Separately, Hain told parliament on Wednesday that – while he did not mention HSBC – he had urged the Treasury and the Financial Conduct Authority (FCA) to investigate an unnamed bank over illegal transactions for the Guptas, who are at the center of a corruption scandal involving the family of South African President Jacob Zuma.
Lord Hain said that he had evidence which “shows illegal transfers of funds from South Africa made by the Gupta family over the last few years from their South African accounts to accounts held in Dubai and Hong Kong”.
The peer stated that there were “Undoubtedly hard questions [that] will need to be asked of the facilitating banks, because they have aided and abetted the Gupta money-laundering activities.

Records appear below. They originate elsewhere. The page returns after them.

-- ==== Sys2Proof/Machine/Rdma.lean ====
section
/-! DEFINITION. Remote memory access (11). -/

namespace Sys2Proof.Machine
open Sys2Proof

/-! ### Doorbell blocks (R277 to R279) -/

/-- The slice (4,096 for PF1 itself, none for an unassigned page) and the page of a doorbell block: a VF of PF1 has one of
its own, PF1 one on each of 256 pages (R277). -/
def State.rdqBlock (s : State) (q : QRef) : Option Nat × Nat :=
  if 4 ≤ q.fn.num.val then ((if s.vfSlice (fkey q.fn) = 4096 then none else some (s.vfSlice (fkey q.fn))), 0)
  else if q.frame = 0 then (some 4096, 0)
  else
    match s.slices.find? fun x => x.2.used ∧ recForm x.2.record = 1 ∧ recPort x.2.record = q.fn.port.val
        ∧ recPf x.2.record = 1 ∧ x.2.page = q.frame with
    | some x => (some x.1, q.frame)
    | none => (none, q.frame)

/-- The QP a local number names in a block; none where the block's slice does not hold it (R275, R277). -/
def State.localKey (s : State) (q : QRef) (sl : Option Nat) (n : Nat) : Option Nat :=
  let h := (portHalf q.fn.port).num
  match sl with
  | none => none
  | some id =>
    if id < 4096 then
      if n < recQps (s.slice id).record then some (h * 524288 + (s.slice id).qp0 + n) else none
    else if n < 524288 ∧ s.qpHolder (h * 524288 + n) = 4096 then some (h * 524288 + n)
    else none

/-- A doorbell or command of a block is ignored and counted (R277, R279, R280). -/
def State.rdqIgnored (s : State) (fk page : Nat) : State :=
  let f := s.fn fk
  s.setFn fk { f with dbIgnored := mput f.dbIgnored page (sat31 (mget f.dbIgnored page 0)) }

/-- An access to a doorbell block, which PF1 and its VFs have (R277). -/
def State.onBlock (s : State) (q : QRef) (f : State → State) : State :=
  if netRef q ∧ (4 ≤ q.fn.num.val ∨ q.frame < 256) then s.access (fkey q.fn) f else s

/-- A doorbell of the send (`i` 0) or receive queue (1) of a QP: not in RESET, and by the rules of R90; an uncached context
is fetched (R279, R280, R291). -/
def State.rdqBell (s : State) (fk page k i : Nat) (pi : BitVec 16) : State :=
  let x := s.qpk k
  let w := if s.sliceOn x.slice ∧ s.mastering fk then (s.queue (sqOf k + i)).resume else s.queue (sqOf k + i)
  if x.st ≠ .reset ∧ w.st = .running ∧ s.sliceOn w.slice ∧ w.doorbellOk pi then
    (s.setQueue (sqOf k + i) { w with doorbell := pi }).fetchQp k
  else s.rdqIgnored fk page

/-- A write of RDQ_SQ_DB or RDQ_RQ_DB (R278, R279). -/
def State.rdqDoorbell (s : State) (q : QRef) (i qp : Nat) (pi : BitVec 16) (wide : Bool) : State :=
  s.onBlock q fun a =>
    let b := a.rdqBlock q
    match a.localKey q b.1 qp with
    | some k => if wide then a.rdqBell (fkey q.fn) b.2 k i pi else a.rdqIgnored (fkey q.fn) b.2
    | none => a.rdqIgnored (fkey q.fn) b.2

/-- RDQ_SQ_DOORBELL (R279). -/
def execRdqSqDoorbell (q : QRef) (qp : BitVec 20) (pi : BitVec 16) (wide : Bool) (s : State) : Out :=
  .next (s.rdqDoorbell q 0 qp.toNat pi wide)

/-- RDQ_RQ_DOORBELL (R279). -/
def execRdqRqDoorbell (q : QRef) (qp : BitVec 20) (pi : BitVec 16) (wide : Bool) (s : State) : Out :=
  .next (s.rdqDoorbell q 1 qp.toNat pi wide)

/-- RDQ_DB_IGNORED_READ (R278): the count is returned and cleared. -/
def execRdqDbIgnoredRead (q : QRef) (s : State) : Out :=
  .next (s.onBlock q fun a =>
    let f := a.fn (fkey q.fn)
    let p := (a.rdqBlock q).2
    (a.setFn (fkey q.fn) { f with dbIgnored := merase f.dbIgnored p }).emit (.read (mget f.dbIgnored p 0)))

/-! ### MODIFY (R281, R282) -/

/-- The code of a QP state (R280). -/
def QpSt.code : QpSt → Nat
  | .reset => 0
  | .init => 1
  | .rtr => 2
  | .rts => 3
  | .error => 4

/-- The end of a command of a block: RDQ_CMD_STATUS reads the QP's state and the status (R278). -/
def State.rdqStatus (s : State) (fk page : Nat) (st : QpSt) (status : Nat) : State :=
  let f := s.fn fk
  s.setFn fk { f with rdqStatus := mput f.rdqStatus page (st.code * 256 + status) }

/-- A work queue of a QP as RESET to INIT sets it up (R97, R281). -/
def qpQueue (base log shadow fk sl : Nat) (cq : BitVec 16) (rx : Bool) : Wq :=
  { base := BitVec.ofNat 64 base, rx := rx, logSize := log, cq := cq, shadow := BitVec.ofNat 64 shadow, st := .running,
    fn := fk, slice := sl }

/-- The fields of RESET to INIT are in range, and their CQs are enabled (R281, R282). -/
def State.initOk (s : State) (k sl : Nat) (r : BitVec 1024) : Bool :=
  fld r 64 8 ≤ 1 && qrMtuCode r ≤ 4 && 6 ≤ qrSqLog r && 6 ≤ qrRqLog r && qrSqBase r % 4096 = 0 && qrRqBase r % 4096 = 0
    && qrShadow r % 16 = 0 && s.cqOk (qpHalf k) 0 sl (qrSqCq r).toNat && s.cqOk (qpHalf k) 0 sl (qrRqCq r).toNat

/-- RESET to INIT: TYPE, FLAGS, LOGS, the CQs, the rings, SHADOW and Q_KEY are taken (R282). -/
def State.qpInit (s : State) (k fk sl : Nat) (r : BitVec 1024) : State :=
  let r1 := takeBits (takeBits (takeBits (takeBits (takeBits (0#1024) r 64 8) r 72 8) r 80 8) r 96 32) r 224 32
  let r2 := takeBits r1 r 672 192
  let x : Qp := { st := .init, record := r2, slice := sl
                  sq := qpQueue (qrSqBase r) (qrSqLog r) (qrShadow r) fk sl (qrSqCq r) false
                  rq := qpQueue (qrRqBase r) (qrRqLog r) (qrShadow r + 8) fk sl (qrRqCq r) true }
  (s.setQpk k x).cacheQp k

/-- INIT to RTR: the path fields, and on RC DEST_QPN, RQ_PSN and RD_DEPTH (R282). -/
def State.qpRtr (s : State) (k : Nat) (r : BitVec 1024) : State :=
  let x := s.qpk k
  let r1 := takeBits x.record r 256 416
  let r2 := if qrUd x.record then r1 else takeBits (takeBits r1 r 128 24) r 192 24
  s.setQpk k { x with st := .rtr, record := r2, ePsn := if qrUd x.record then x.ePsn else qrRqPsn r }

/-- TIMEOUT and MIN_RNR are in range (R281). -/
def timersOk (r : BitVec 1024) : Bool := 1 ≤ qrTimeout r && qrTimeout r ≤ 24 && 1 ≤ qrMinRnr r

/-- RTR to RTS: SQ_PSN, RETRY, TIMEOUT, MIN_RNR and RD_DEPTH [3:0]; an RC QP joins its rate group (R282, R306). -/
def State.qpRts (s : State) (k : Nat) (r : BitVec 1024) : State :=
  let x := s.qpk k
  let r1 := takeBits (takeBits (takeBits (takeBits x.record r 160 24) r 592 16) r 608 4) r 616 8
  (s.setQpk k { x with st := .rts, record := r1, nextPsn := qrSqPsn r, unacked := qrSqPsn r, retries := qrRetry r,
                       rnrLeft := qrRnrRetry r }).joinGroup k

/-- RTS to RTS: FLAGS [6:3], RETRY, TIMEOUT and MIN_RNR (R282). -/
def State.qpChange (s : State) (k : Nat) (r : BitVec 1024) : State :=
  let x := s.qpk k
  s.setQpk k { x with record := takeBits (takeBits (takeBits x.record r 75 4) r 592 16) r 616 8 }

/-- To RESET: started entries end FLUSHED, unstarted ones are discarded without completion, and the context is zeroed
(R282, R303). -/
def State.qpToReset (s : State) (k : Nat) : State :=
  let x := s.qpk k
  let s1 := (s.leaveWait (sqOf k)).leaveWait (rqOf k)
  let s2 := (s1.flushStarted (sqOf k) x.sq.started).flushStarted (rqOf k) x.rq.started
  let s3 := s2.endAbort (sqOf k) stNotFound
  let s4 := (s3.setQpk k {}).pruneGroups (qpHalf k)
  if x.slice < 4096 then s4.settle x.slice else s4
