-- ==== Sys2Proof/Machine/HostOps.lean ====
section
/-! DEFINITION. Bus mastering, function resets, and the loss of a host port (02 R54 to R65, 03 R81, R82). -/

namespace Sys2Proof.Machine
open Sys2Proof

/-! ### The queues of a function -/

/-- The work queues enabled through a function, and the queues of the QPs held through it, by queue number. -/
def State.fnQueues (s : State) (fk : Nat) : List Nat :=
  let h := portHalf (keyPort fk)
  let ws := (s.wqs.filter fun e => e.2.fn = fk && e.2.st != .disabled).map Prod.fst
  let qs := ((s.half h).rdma.qps.filter fun e => e.2.st != .reset && e.2.sq.fn = fk).map fun e => h.num * 524288 + e.1
  ws ++ qs.flatMap fun k => [sqOf k, rqOf k]

/-- The storage queues enabled through a function. -/
def State.fnStqs (s : State) (fk : Nat) : List Nat :=
  (s.storage.stqs.filter fun e => e.2.fn = fk && e.2.st != .disabled).map Prod.fst

/-- The copy channels of a function: PF3 has those of its port. -/
def State.fnChans (s : State) (fk : Nat) : List Nat :=
  if keyNum fk = 3 then (s.chans.filter fun e => e.1 / 64 = keyPort fk && e.2.st != .disabled).map Prod.fst else []

/-- The entries of a queue that wait for read data, by kind of queue. -/
def State.awaiting (s : State) (p kind queue : Nat) : List (BitVec 16) :=
  ((s.port p).tags.filter fun t => t.2.kind = kind && t.2.queue = queue && !t.2.quarantined && !t.2.discard).map fun t => t.2.entry

/-! ### Bus Master Enable cleared (R61) -/

/-- A work queue enters MASTER_OFF: entries short of read data end without effect, and the head-shadow word is held if the head
has not been published yet. -/
def State.queueOff (s : State) (fk q : Nat) : State :=
  let s1 := s.leaveWait q
  let w := s1.queue q
  if w.st = .disabled ∨ w.st = .masterOff then s
  else
    let short := s.awaiting (keyPort fk) (if q < qpBase then 0 else 2) q
    let s2 := (w.started.filter fun e => short.contains e.index).foldl (fun a e => a.finish q e stMasterOff 0 0 0 true) s1
    let x := s2.queue q
    if x.st = .disabled then s2
    else
      let s3 := s2.setQueue q { x with st := .masterOff }
      if w.st = .fetchFault ∧ w.started = [] then s3 else s3.shadow fk q w.head 3

/-- A storage queue enters MASTER_OFF. -/
def State.stqOff (s : State) (fk k : Nat) : State :=
  let c := s.cq (s.stqCq k)
  let s1 := s.setCq (s.stqCq k) { c with waitq := c.waitq.erase (stqBase + k) }
  let x := s1.stq k
  if x.st = .disabled ∨ x.st = .masterOff then s
  else
    let short := s.awaiting (keyPort fk) 3 k
    let s2 := (x.cmds.filter fun d => d.started && short.contains d.seq).foldl
      (fun a d => a.stFinish k d stMasterOff 0 0 true true) s1
    let y := s2.stq k
    if y.st = .disabled then s2 else (s2.setStq k { y with st := .masterOff }).shadow fk (stqBase + k) x.published 3

/-- A copy channel enters MASTER_OFF: a descriptor short of read data ends without effect. -/
def State.chanOff (s : State) (fk ch : Nat) : State :=
  let s1 := s.chanLeaveWait ch
  let x := s1.chan ch
  if x.st = .disabled ∨ x.st = .masterOff then s
  else
    let r := x.run.map fun r => if r.result = none then { r with result := some (BitVec.ofNat 8 stMasterOff, 0), data := [], total := 0 } else r
    let s2 := s1.setChan ch { x with st := .masterOff, run := r }
    if x.st = .fetchFault ∧ x.run = none then s2 else s2.shadow fk (chanBase + ch) x.head 3

/-- The answers to a function's outstanding reads are to be discarded. -/
def State.discardTags (s : State) (fk : Nat) : State :=
  let p := s.port (keyPort fk)
  s.setPort (keyPort fk) { p with tags := mmap (fun _ t => if t.fn = fk ∧ t.quarantined = false then { t with discard := true } else t) p.tags }

/-- A slice of a function, if it has one that may have no work left now. -/
def State.settleFn (s : State) (fk : Nat) : State :=
  ((s.slices.filter fun x => recFn x.2.record = fk).map Prod.fst).foldl State.settle s

/-- Bus mastering ends for a function (R61). -/
def State.clearMaster (s : State) (fk : Nat) : State :=
  let s1 := s.setFn fk { s.fn fk with bme := false }
  let s2 := (s1.fnQueues fk).foldl (fun a q => a.queueOff fk q) s1
  let s3 := (s2.fnStqs fk).foldl (fun a k => a.stqOff fk k) s2
  let s4 := (s3.fnChans fk).foldl (fun a c => a.chanOff fk c) s3
  (s4.discardTags fk).tryDetach.settleFn fk

/-! ### Bus Master Enable set (R61, R62) -/

/-- The held head-shadow words are written. -/
def State.sendShadows (s : State) (fk : Nat) : State :=
  let f := s.fn fk
  f.heldShadow.foldl (fun a x => a.emit (.shadow x.1 x.2.1 x.2.2)) (s.setFn fk { f with heldShadow := [] })

/-- The held completions are written, in order. -/
def State.sendHeld (s : State) (fk : Nat) : State :=
  let f := s.fn fk
  f.held.foldl (fun a x => a.produce x true) (s.setFn fk { f with held := [] })

/-- The held interrupts are sent. -/
def State.sendIrqs (s : State) (fk : Nat) : State :=
  let f := s.fn fk
  f.heldIrq.foldl (fun a x => a.vectorDue fk x.1 x.2) (s.setFn fk { f with heldIrq := [] })

/-- An abort that is open on an entry that has not started ends NOT_FOUND (R118). -/
def State.endLostAbort (s : State) (q : Nat) : State :=
  let w := s.queue q
  match w.abort with
  | some a => if w.started.any a.hits then s else s.endAbort q stNotFound
  | none => s

/-- A work queue leaves MASTER_OFF: fetched entries that have not started complete MASTER_OFF, and it reads DISABLED. -/
def State.queueOn (s : State) (q : Nat) : State :=
  let w := s.queue q
  if w.st = .masterOff then
    let s1 := s.setQueue q { w.discard with st := .disabled }
    let s2 := w.fetched.foldl
      (fun a e => (a.setQueue q { a.queue q with lastDone := some e.index }).unstartedCpl q e stMasterOff) s1
    s2.endLostAbort q
  else s

/-- A storage queue leaves MASTER_OFF: accepted commands that have not started complete MASTER_OFF; committed tasks that have
not been accepted are discarded (R111, R318). -/
def State.stqOn (s : State) (k : Nat) : State :=
  let x := s.stq k
  if x.st = .masterOff then
    let s1 := (x.cmds.filter fun c => !c.started).foldl (fun a c => a.stFinish k c stMasterOff 0 0 false true) s
    let y := s1.stq k
    let s2 := s1.setStq k { y with st := .disabled, committed := [], head := x.published }
    match y.abort with
    | some (a, _, _) => if y.cmds.any (·.seq = a.index) then s2 else s2.endStAbort k stNotFound
    | none => s2
  else s

/-- A copy channel leaves MASTER_OFF. A fetched descriptor's ring slot stays as it is, so that it can be fetched again. -/
def State.chanBack (s : State) (ch : Nat) : State :=
  let x := s.chan ch
  if x.st = .masterOff then
    let s1 := match x.run with
      | some r => if r.result = some (BitVec.ofNat 8 stMasterOff, 0) then s.endDesc ch r stMasterOff 0 0 true else s
      | none => s
    let s2 := s1.setChan ch { (s1.chan ch).discard with st := .disabled }
    let s3 := x.fetched.foldl (fun a d => (a.setChan ch { a.chan ch with lastDone := some d.1 }).pushDue (chanFn ch)
      { cq := chanCq ch, e := copyCqe ch (dTag d.2) d.1 stMasterOff 0 0, queue := chanBase + ch }) s2
    match (s3.chan ch).abort, (s3.chan ch).run with
    | some a, some r => if r.index = a.index then s3 else s3.endChanAbort ch stNotFound
    | some _, none => s3.endChanAbort ch stNotFound
    | none, _ => s3
  else s

/-- Bus mastering is back for a function: head-shadow words, held completions and their interrupts, then the MASTER_OFF
completions; the queues stay stopped until each is enabled (R61, R62). -/
def State.masterBack (s : State) (fk : Nat) : State :=
  let s1 := ((s.sendShadows fk).sendHeld fk).sendIrqs fk
  let s2 := (s1.fnQueues fk).foldl State.queueOn s1
  let s3 := (s2.fnStqs fk).foldl State.stqOn s2
  let s4 := (s3.fnChans fk).foldl State.chanBack s3
  (s4.tryDue fk).tryDetach.settleFn fk

/-- BME is set; in D3hot nothing more happens until the return to D0 (R58, R61). -/
def State.setMaster (s : State) (fk : Nat) : State :=
  let f := s.fn fk
  if f.bme then s
  else
    let s1 := s.setFn fk { f with bme := true }
    if s1.mastering fk then s1.masterBack fk else s1

/-! ### Function resets (R63, R81, R82) -/

/-- The queues, CQs, QPs and windows that a PF itself holds return to reset: work is discarded, windows are revoked (R63). -/
def State.resetOwn (s : State) (fk : Nat) : State :=
  let h := portHalf (keyPort fk)
  let qs := (s.wqs.filter fun e => e.2.fn = fk && e.2.slice = 4096).map Prod.fst
  let s1 := s.onHalf h fun y =>
    { y with rdma := { y.rdma with
        qps := mmap (fun _ x => if x.slice = 4096 ∧ x.sq.fn = fk then qpReset x else x) y.rdma.qps
        wins := mmap (fun w v => if v.fn = fk ∧ v.st = .opened ∧ s.holder h 3 w = 4096 then { v with st := .revoked } else v)
                  y.rdma.wins } }
  let s2 := { s1 with
    wqs := mdrop qs.contains s1.wqs
    cqs := s1.cqs.filter fun e => !(e.2.fn = fk && e.2.slice = 4096)
    chans := if keyNum fk = 3 then mdrop (fun c => c / 64 = keyPort fk) s1.chans else s1.chans
    storage := { s1.storage with
      stqs := s1.storage.stqs.filter fun e => !(e.2.fn = fk && e.2.slice = 4096)
      errSeqs := merase s1.storage.errSeqs (4096 + fk) } }
  (s2.orphan qs.contains).evalGates

/-- The slices of a PF of a port, of both forms (R82). -/
def State.pfSlices (s : State) (p pf : Nat) : List Nat :=
  (s.slices.filter fun x => recPort x.2.record = p && recPf x.2.record = pf).map Prod.fst

/-- A slice is reset; one that was DISABLING then reads DISABLED (R81, R84). -/
def State.resetSettle (s : State) (id : Nat) : State := (s.sliceReset id).settle id

/-- The VFs of a PF of a port are back in their reset state. -/
def State.dropVfs (s : State) (p pf : Nat) : State :=
  { s with fns := s.fns.filter fun e => !(keyPort e.1 = p && 4 ≤ keyNum e.1 && fnPf (keyNum e.1) = pf) }

/-- The mailbox of a port whose PF0 is reset: the session ends, and a request being served still executes, its response
discarded (R389, R402). -/
def State.resetMbox (s : State) (p : Fin 4) : State :=
  let s1 := s.endSession (.mbox p)
  let x := s1.port p.val
  s1.setPort p.val { x with
    mboxIrq := false, mboxDone := false, mboxIgnored := 0, mboxDrop := x.mboxReq.isSome, timeHi := 0
    spdm := 0, spdmKeys := 0, spdmShare := 0, spdmDraw := 0 }

/-- A function is reset (R63, R81, R82): its outstanding tags are quarantined, its work is discarded, held interrupts and
completions are dropped, and it is in its reset state. -/
def State.fnReset (s : State) (p : Fin 4) (n : Nat) : State :=
  let fk := fnKey p.val n
  let pf := fnPf n
  let mine := fun (t : Tag) => t.fn = fk || (n = pf && fnPf (keyNum t.fn) = pf)
  let s1 := s.quarantine p.val mine
  let s2 :=
    if 4 ≤ n then if s1.vfSlice fk < 4096 then s1.resetSettle (s1.vfSlice fk) else s1
    else if n = 1 ∨ n = 2 then (((s1.pfSlices p.val n).foldl State.resetSettle s1).dropVfs p.val n).resetOwn fk
    else if n = 3 then
      let a := s1.resetOwn fk
      a.setPort p.val { a.port p.val with cpyFault := 0 }
    else s1.resetMbox p
  s2.setFn fk {}

/-- A port in endpoint mode loses its link: every tag is freed, and every function is reset without quarantine (R65). -/
def State.portDown (s : State) (p : Fin 4) : State :=
  let s1 := s.setPort p.val { s.port p.val with tags := [] }
  let s2 := [0, 1, 2, 3].foldl (fun a n => a.fnReset p n) s1
  let s3 := s2.setPort p.val { s2.port p.val with up := false, rate := 0, width := 0, flit := false, ide := [] }
  ((s3.pfSlices p.val 1 ++ s3.pfSlices p.val 2)).foldl State.settle s3

end Sys2Proof.Machine
end

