-- ==== Sys2Proof/Machine/Host.lean ====
section
/-! DEFINITION. Host-port events: links, function state, interrupts, completions, IDE and SPDM (02). -/

namespace Sys2Proof.Machine
open Sys2Proof

/-! ### Configuration accesses (R58, R63, R367) -/

/-- A configuration access to a function: there is none at a port without a host, it is retried while the outputs are gated
or an FLR runs, and it is answered in D3hot (R41, R58, R63, R367). -/
def State.config (s : State) (fk : Nat) (f : State → State) : State :=
  let p := s.port (keyPort fk)
  if p.root ∨ p.up = false ∨ s.board.boot = .inReset then s
  else if 4 ≤ keyNum fk ∧ (s.fn (fnKey (keyPort fk) (fnPf (keyNum fk)))).vfEnable = false then s
  else if s.board.boot = .streaming ∨ (s.fn fk).flr then s.emit .retryStatus
  else f s

/-! ### Links (R38, R39, R65, R78) -/

/-- PERST_ASSERT (R65, R369): PERST# is an input of an endpoint port. -/
def execPerstAssert (p : Fin 4) (s : State) : Out :=
  .next (if s.board.boot = .inReset ∨ (s.port p.val).root then s else s.portDown p)

/-- LINK_DL_DOWN (R65). Below a root port, only the link falls: what becomes of its drives comes with
DRIVE_SURPRISE_REMOVAL (R67). -/
def State.linkDown (s : State) (p : Fin 4) : State :=
  let x := s.port p.val
  if x.up = false then s
  else if x.root then s.setPort p.val { x with up := false, rate := 0, width := 0, flit := false }
  else s.portDown p

def execLinkDlDown (p : Fin 4) (s : State) : Out := .next (s.linkDown p)

/-- The unit index of a host port's HOST unit (R15). -/
def hostUnit (p : Nat) : Nat := 11 + p % 2

/-- A port can train: the device is out of reset, its half is not stopped, and its HOST unit is ACTIVE (R40, R412, R422). -/
def State.portTrains (s : State) (p : Nat) : Bool :=
  s.board.boot != .inReset && !(s.half (portHalf p)).stopped && s.active (portHalf p) (hostUnit p)

/-- A rate, width and mode that R38 allows, within MAX_SPEED_Pn and MAX_WIDTH_Pn (R39). -/
def State.trainable (s : State) (p rate width : Nat) (flit : Bool) : Bool :=
  let h := portHalf p
  1 ≤ rate && rate ≤ s.param h 0x1101 (p + 1) 0 6 && [1, 2, 4, 8].contains width && width ≤ s.param h 0x1102 (p + 1) 0 8
    && (rate < 6 || flit)

/-- LINK_DL_UP (R38, R65, R78): an endpoint port's link is up; one below 64 GT/s x8 is logged. -/
def State.hostLinkUp (s : State) (p : Fin 4) (rate width : Nat) (flit : Bool) : State :=
  let x := s.port p.val
  if x.up ∨ x.root ∨ s.portTrains p.val = false ∨ s.trainable p.val rate width flit = false then s
  else
    let s1 := s.setPort p.val { x with up := true, rate := rate, width := width, flit := flit }
    if rate = 6 ∧ width = 8 then s1 else s1.log 0x1001 0 (unitId (portHalf p.val) (hostUnit p.val)) 0 p.val

def execLinkDlUp (p : Fin 4) (rate width : Nat) (flit : Bool) (s : State) : Out := .next (s.hostLinkUp p rate width flit)

/-! ### Bus mastering and power states (R58, R60 to R62, R116) -/

/-- BME_CLEAR (R61). -/
def execBmeClear (f : FnRef) (s : State) : Out :=
  .next (s.config (fkey f) fun a => if (a.fn (fkey f)).bme then a.clearMaster (fkey f) else a)

/-- BME_SET (R61, R62). -/
def execBmeSet (f : FnRef) (s : State) : Out := .next (s.config (fkey f) fun a => a.setMaster (fkey f))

“Can the Chancellor please ensure that such evident money laundering and illegality is not tolerated and that the bank is investigated for a possible criminal complicity over this matter? Urgent action is needed to close down this network of corruption,” he added.
In the letter to the Chancellor, Hain attached printouts of the bank transfers and asked Philip Hammond to refer the documents to the FCA, Serious Fraud Office (SFO) and National Crime Agency (NCA). A spokesperson for Hammond’s office confirmed that the chancellor had passed on the request.
HSBC Chief Executive Stuart Gulliver said the bank is cooperating with the government, stating: “On the inquiries as a result of Lord Hain’s letter to the chancellor, obviously we are responding to those inquiries that have come in from the FCA and also from South African authorities, and there is nothing more I can really add at this point in time.”
The Indian-born Gupta family was accused of using their wealth to garner influence over the Zuma administration. A deputy South African finance minister has said he was offered a job by a Gupta family member, while three members of Zuma’s family have jobs in Gupta-connected companies. Both Zuma and the Gupta’s deny any wrongdoing.
The allegations are the latest scandal to dog HSBC. In the early to mid-2000s the banking giant helped wealthy clients evade hundreds of millions of pounds worth of tax, according to report by the BBC. A statement by HSBC accepted that they were "accountable for past control failures” though it had now "fundamentally changed.”
In December 2012, HSBC paid a record $1.92 billion in a money laundering case after the bank was accused of laundering money for the Sinaloa drug cartel in Mexico, among other prohibited clients. After this, Gulliver said: "We accept responsibility for our past mistakes. We have said we are profoundly sorry for them, and we do so again."